:: Task to complete ::
Range to reproduce from the entries below: the line with "t.get (CAS.RBUF.W.i k)", the line with "t.getS MTR.P.W = toS", and every line in between. Give them exactly and give nothing else.

:: Stored data ::

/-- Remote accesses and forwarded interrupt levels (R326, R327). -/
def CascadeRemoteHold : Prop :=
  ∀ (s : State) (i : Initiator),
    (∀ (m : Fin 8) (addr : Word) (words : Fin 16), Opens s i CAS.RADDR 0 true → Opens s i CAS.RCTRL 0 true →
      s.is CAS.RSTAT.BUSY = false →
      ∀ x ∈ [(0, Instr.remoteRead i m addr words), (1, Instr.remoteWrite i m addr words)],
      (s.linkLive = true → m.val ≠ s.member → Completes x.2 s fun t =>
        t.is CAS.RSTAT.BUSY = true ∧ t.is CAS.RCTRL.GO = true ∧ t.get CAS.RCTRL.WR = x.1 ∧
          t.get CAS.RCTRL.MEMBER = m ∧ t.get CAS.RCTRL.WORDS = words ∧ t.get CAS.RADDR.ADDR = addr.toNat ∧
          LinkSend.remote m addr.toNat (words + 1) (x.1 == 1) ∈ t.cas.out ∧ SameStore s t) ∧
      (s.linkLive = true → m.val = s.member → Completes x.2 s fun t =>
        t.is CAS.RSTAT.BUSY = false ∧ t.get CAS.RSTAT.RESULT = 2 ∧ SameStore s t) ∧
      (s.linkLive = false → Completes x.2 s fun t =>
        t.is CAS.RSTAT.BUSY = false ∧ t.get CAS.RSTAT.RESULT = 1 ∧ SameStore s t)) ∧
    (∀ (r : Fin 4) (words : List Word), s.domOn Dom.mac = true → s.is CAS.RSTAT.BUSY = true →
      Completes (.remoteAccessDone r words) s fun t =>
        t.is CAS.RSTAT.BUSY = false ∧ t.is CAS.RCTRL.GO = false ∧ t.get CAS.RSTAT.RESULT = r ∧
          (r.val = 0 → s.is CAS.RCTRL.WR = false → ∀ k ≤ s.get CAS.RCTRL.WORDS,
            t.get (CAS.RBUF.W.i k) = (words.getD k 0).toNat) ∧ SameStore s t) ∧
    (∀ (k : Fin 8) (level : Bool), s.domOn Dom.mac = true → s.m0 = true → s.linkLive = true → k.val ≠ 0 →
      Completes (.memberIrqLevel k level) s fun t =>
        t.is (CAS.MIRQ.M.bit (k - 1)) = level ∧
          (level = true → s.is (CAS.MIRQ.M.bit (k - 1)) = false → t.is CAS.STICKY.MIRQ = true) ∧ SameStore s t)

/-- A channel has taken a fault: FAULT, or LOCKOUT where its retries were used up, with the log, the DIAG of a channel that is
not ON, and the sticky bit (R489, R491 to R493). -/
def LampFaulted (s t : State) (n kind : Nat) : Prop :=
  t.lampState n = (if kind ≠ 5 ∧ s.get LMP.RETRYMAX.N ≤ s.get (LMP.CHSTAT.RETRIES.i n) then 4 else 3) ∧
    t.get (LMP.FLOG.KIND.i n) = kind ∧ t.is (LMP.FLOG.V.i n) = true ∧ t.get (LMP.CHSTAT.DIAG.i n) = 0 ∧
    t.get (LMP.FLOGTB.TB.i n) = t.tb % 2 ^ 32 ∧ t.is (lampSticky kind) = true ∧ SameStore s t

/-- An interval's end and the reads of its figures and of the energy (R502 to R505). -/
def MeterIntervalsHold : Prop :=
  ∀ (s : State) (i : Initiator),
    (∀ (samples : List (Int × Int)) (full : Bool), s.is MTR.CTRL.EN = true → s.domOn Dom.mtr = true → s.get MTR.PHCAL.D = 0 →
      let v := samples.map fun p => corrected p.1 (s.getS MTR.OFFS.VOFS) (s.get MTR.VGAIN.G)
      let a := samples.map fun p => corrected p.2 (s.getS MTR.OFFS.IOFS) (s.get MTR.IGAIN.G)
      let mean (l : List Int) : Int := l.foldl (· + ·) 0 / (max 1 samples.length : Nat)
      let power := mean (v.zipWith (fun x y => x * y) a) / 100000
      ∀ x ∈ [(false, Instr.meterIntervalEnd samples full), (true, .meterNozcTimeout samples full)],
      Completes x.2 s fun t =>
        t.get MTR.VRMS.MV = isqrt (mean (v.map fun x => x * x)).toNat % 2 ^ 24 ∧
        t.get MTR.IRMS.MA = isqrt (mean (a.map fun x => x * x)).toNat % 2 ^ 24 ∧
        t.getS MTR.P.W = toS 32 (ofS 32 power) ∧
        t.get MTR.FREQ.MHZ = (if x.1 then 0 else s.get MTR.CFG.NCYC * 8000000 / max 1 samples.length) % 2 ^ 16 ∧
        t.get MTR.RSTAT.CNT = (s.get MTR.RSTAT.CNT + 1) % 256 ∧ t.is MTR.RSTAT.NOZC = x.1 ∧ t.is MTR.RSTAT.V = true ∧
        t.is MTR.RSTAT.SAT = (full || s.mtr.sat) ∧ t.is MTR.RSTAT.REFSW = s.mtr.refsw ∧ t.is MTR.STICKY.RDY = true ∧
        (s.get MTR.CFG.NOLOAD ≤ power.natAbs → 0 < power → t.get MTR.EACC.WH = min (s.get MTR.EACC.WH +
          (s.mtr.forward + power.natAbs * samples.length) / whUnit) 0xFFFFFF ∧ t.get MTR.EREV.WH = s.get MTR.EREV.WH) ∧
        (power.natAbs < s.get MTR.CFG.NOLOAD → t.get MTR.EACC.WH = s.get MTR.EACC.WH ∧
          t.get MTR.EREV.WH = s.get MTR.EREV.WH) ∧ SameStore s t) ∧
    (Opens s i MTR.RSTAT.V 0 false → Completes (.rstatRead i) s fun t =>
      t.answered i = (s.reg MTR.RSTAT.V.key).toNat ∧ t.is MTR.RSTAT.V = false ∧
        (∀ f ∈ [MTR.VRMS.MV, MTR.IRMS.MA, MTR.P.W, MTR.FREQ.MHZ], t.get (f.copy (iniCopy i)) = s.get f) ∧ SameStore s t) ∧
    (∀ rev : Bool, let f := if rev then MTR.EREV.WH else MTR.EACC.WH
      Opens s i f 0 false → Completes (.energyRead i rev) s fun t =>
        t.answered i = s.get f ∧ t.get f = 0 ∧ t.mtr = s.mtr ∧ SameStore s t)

==

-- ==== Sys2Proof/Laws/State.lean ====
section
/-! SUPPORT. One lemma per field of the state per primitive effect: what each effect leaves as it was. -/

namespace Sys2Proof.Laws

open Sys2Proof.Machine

:: Task response ::
            t.get (CAS.RBUF.W.i k) = (words.getD k 0).toNat) ∧ SameStore s t) ∧
    (∀ (k : Fin 8) (level : Bool), s.domOn Dom.mac = true → s.m0 = true → s.linkLive = true → k.val ≠ 0 →
      Completes (.memberIrqLevel k level) s fun t =>
        t.is (CAS.MIRQ.M.bit (k - 1)) = level ∧
          (level = true → s.is (CAS.MIRQ.M.bit (k - 1)) = false → t.is CAS.STICKY.MIRQ = true) ∧ SameStore s t)

/-- A channel has taken a fault: FAULT, or LOCKOUT where its retries were used up, with the log, the DIAG of a channel that is
not ON, and the sticky bit (R489, R491 to R493). -/
def LampFaulted (s t : State) (n kind : Nat) : Prop :=
  t.lampState n = (if kind ≠ 5 ∧ s.get LMP.RETRYMAX.N ≤ s.get (LMP.CHSTAT.RETRIES.i n) then 4 else 3) ∧
    t.get (LMP.FLOG.KIND.i n) = kind ∧ t.is (LMP.FLOG.V.i n) = true ∧ t.get (LMP.CHSTAT.DIAG.i n) = 0 ∧
    t.get (LMP.FLOGTB.TB.i n) = t.tb % 2 ^ 32 ∧ t.is (lampSticky kind) = true ∧ SameStore s t

/-- An interval's end and the reads of its figures and of the energy (R502 to R505). -/
def MeterIntervalsHold : Prop :=
  ∀ (s : State) (i : Initiator),
    (∀ (samples : List (Int × Int)) (full : Bool), s.is MTR.CTRL.EN = true → s.domOn Dom.mtr = true → s.get MTR.PHCAL.D = 0 →
      let v := samples.map fun p => corrected p.1 (s.getS MTR.OFFS.VOFS) (s.get MTR.VGAIN.G)
      let a := samples.map fun p => corrected p.2 (s.getS MTR.OFFS.IOFS) (s.get MTR.IGAIN.G)
      let mean (l : List Int) : Int := l.foldl (· + ·) 0 / (max 1 samples.length : Nat)
      let power := mean (v.zipWith (fun x y => x * y) a) / 100000
      ∀ x ∈ [(false, Instr.meterIntervalEnd samples full), (true, .meterNozcTimeout samples full)],
      Completes x.2 s fun t =>
        t.get MTR.VRMS.MV = isqrt (mean (v.map fun x => x * x)).toNat % 2 ^ 24 ∧
        t.get MTR.IRMS.MA = isqrt (mean (a.map fun x => x * x)).toNat % 2 ^ 24 ∧
        t.getS MTR.P.W = toS 32 (ofS 32 power) ∧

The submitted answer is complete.